__Problem requirements__. Lines to return, exactly: from the line with "structure GatesMove (gs" to the line with "loses it. -/" in the entries below, both included.

__Material to process__.
-- ==== Sys2Proof/Laws/Kept.lean ====
section
/-!
SUPPORT. Everything that the work of the blocks can do to the state, said once: a property that survives the elementary
moves listed in `Kept` survives every operation below the CRU, and one that survives `KeptByCycles` survives every command of
the line side. An invariant is proved by checking the elementary moves.
-/

namespace Sys2Proof.Machine

/-- The CRU keeps its cycle, its runs and GRAIN_NOW: at most counters are cleared. -/
structure SameCycle (c c' : Cru) : Prop where
  ref : c'.ref = c.ref
  tk : c'.tk = c.tk
  cycle : c'.cycle = c.cycle
  badRun : c'.badRun = c.badRun
  goodRun : c'.goodRun = c.goodRun
  holdoverLength : c'.holdoverLength = c.holdoverLength
  history : c'.history = c.history
  grainNow : c'.grainNow = c.grainNow
  missedMark : c'.missedMark = c.missedMark ∨ c'.missedMark = 0
  displacedMark : c'.displacedMark = c.displacedMark ∨ c'.displacedMark = 0
  resyncs : c'.resyncs = c.resyncs ∨ c'.resyncs = 0

/-- The CU keeps the noted state and its turn, and the queue keeps within its places. -/
structure SameTurn (c c' : Cu) : Prop where
  noted : c'.noted = c.noted
  turn : c'.turn = c.turn
  queue : c'.queue.length ≤ max c.queue.length Config.queuePlaces

/-- The XU keeps the engine state, what software set in the window and the layout in force; the held-orders list stays
within its places; the settings and the filling page stay where they were present; settings stay sound, no flag is cleared
and a FAULTED exchange stays FAULTED. -/
structure SameFace (x x' : Xu) : Prop where
  engine : x'.engine = x.engine
  baseLow : x'.baseLow = x.baseLow
  baseHigh : x'.baseHigh = x.baseHigh
  eventEnable : x'.eventEnable = x.eventEnable
  loadError : x'.loadError = x.loadError
  faulted : x.exchange = .faulted → x'.exchange = .faulted
  flags : x'.eventStatus &&& x.eventStatus = x.eventStatus
  sound : x.settings.isSome = true → SettingsSound x → SettingsSound x'
  layout : (x'.settings.getD noSettings).layout = (x.settings.getD noSettings).layout
  held : x'.held.length ≤ max x.held.length Config.heldPlaces
  settings : x.settings.isSome = true → x'.settings.isSome = true
  filling : x.filling.isSome = true → x'.filling.isSome = true

/-- Every gate keeps its ARMED or OPEN span or loses it, and none begins to listen. -/
structure GatesMove (gs gs' : List Gate) : Prop where
  length : gs'.length = gs.length
  span : ∀ (i : Nat) (x y : Gate), gs[i]? = some x → gs'[i]? = some y → armedSpan y = none ∨ armedSpan y = armedSpan x
  listens : ∀ (i : Nat) (x y : Gate), gs[i]? = some x → gs'[i]? = some y → listeningOf x = none → listeningOf y = none

/-- Every record keeps its identity or loses it. -/
structure RecordsMove (rs rs' : List Record) : Prop where
  length : rs'.length = rs.length
  ids : ∀ (i : Nat) (x y : Record), rs[i]? = some x → rs'[i]? = some y → idOf y = none ∨ idOf y = idOf x

/-- The places of the exchange area that the part writes, as offset and length: entries, header and owner byte of a notice
page (R178, R179); custody, result code and results of a slot (R173). -/
inductive ExchangePlace (s : State) : Nat → Nat → Prop where
  | entry (p : Page) (i : Nat) (h : i < Config.pageEntries) : ExchangePlace s (pageOffset s p + 16 + 16 * i) 16
  | header (p : Page) : ExchangePlace s (pageOffset s p + 1) 15
  | owner (p : Page) : ExchangePlace s (pageOffset s p) 1
  | custody (slot : Nat) : ExchangePlace s (slotOffset s slot) 1
  | code (slot : Nat) : ExchangePlace s (slotOffset s slot + 3) 1
  | results (slot : Nat) : ExchangePlace s (slotOffset s slot + 32) 32

/-- The elementary moves of the blocks below the CRU. `Q` says whether the sweep is known to be sound: `False` for a property
that does not speak of it. -/
structure Kept (Q : Prop) (P : State → Prop) : Prop where
  sweep : ∀ {s : State}, P s → Q → SweepSound s.su
  cru : ∀ {s : State} (c : Cru), P s → SameCycle s.cru c → P (s.withCru c)
  cu : ∀ {s : State} (c : Cu), P s → SameTurn s.cu c → P (s.withCu c)
  au : ∀ {s : State} (a : Au), P s → (a.captures.map Capture.tag).Sublist (s.au.captures.map Capture.tag) → P (s.withAu a)
  gu : ∀ {s : State} (g : Gu), P s → g.noted = s.gu.noted → GatesMove s.gu.gates g.gates → P (s.withGu g)
  su : ∀ {s : State} (u : Su), P s → u.suspended = s.su.suspended → (Q → SweepSound u) → P (s.withSu u)
  rc : ∀ {s : State} (r : Rc), P s → r.noted = s.rc.noted → RecordsMove s.rc.records r.records → P (s.withRc r)
  take : ∀ {s : State} {n : Nat} {i : Identity} (r : Record), P s → (∀ x ∈ s.rc.records, idOf x ≠ some i) →
    idOf r = some i → P (setRecord s n r)
  xu : ∀ {s : State} (x : Xu), P s → SameFace s.xu x → P (s.withXu x)
  bus : ∀ {s : State} (off : Nat) (bytes : List Byte), P s → live s = true →
    ExchangePlace s off bytes.length → P (busWrite s off bytes)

__Task result__.
structure GatesMove (gs gs' : List Gate) : Prop where
  length : gs'.length = gs.length
  span : ∀ (i : Nat) (x y : Gate), gs[i]? = some x → gs'[i]? = some y → armedSpan y = none ∨ armedSpan y = armedSpan x
  listens : ∀ (i : Nat) (x y : Gate), gs[i]? = some x → gs'[i]? = some y → listeningOf x = none → listeningOf y = none

/-- Every record keeps its identity or loses it. -/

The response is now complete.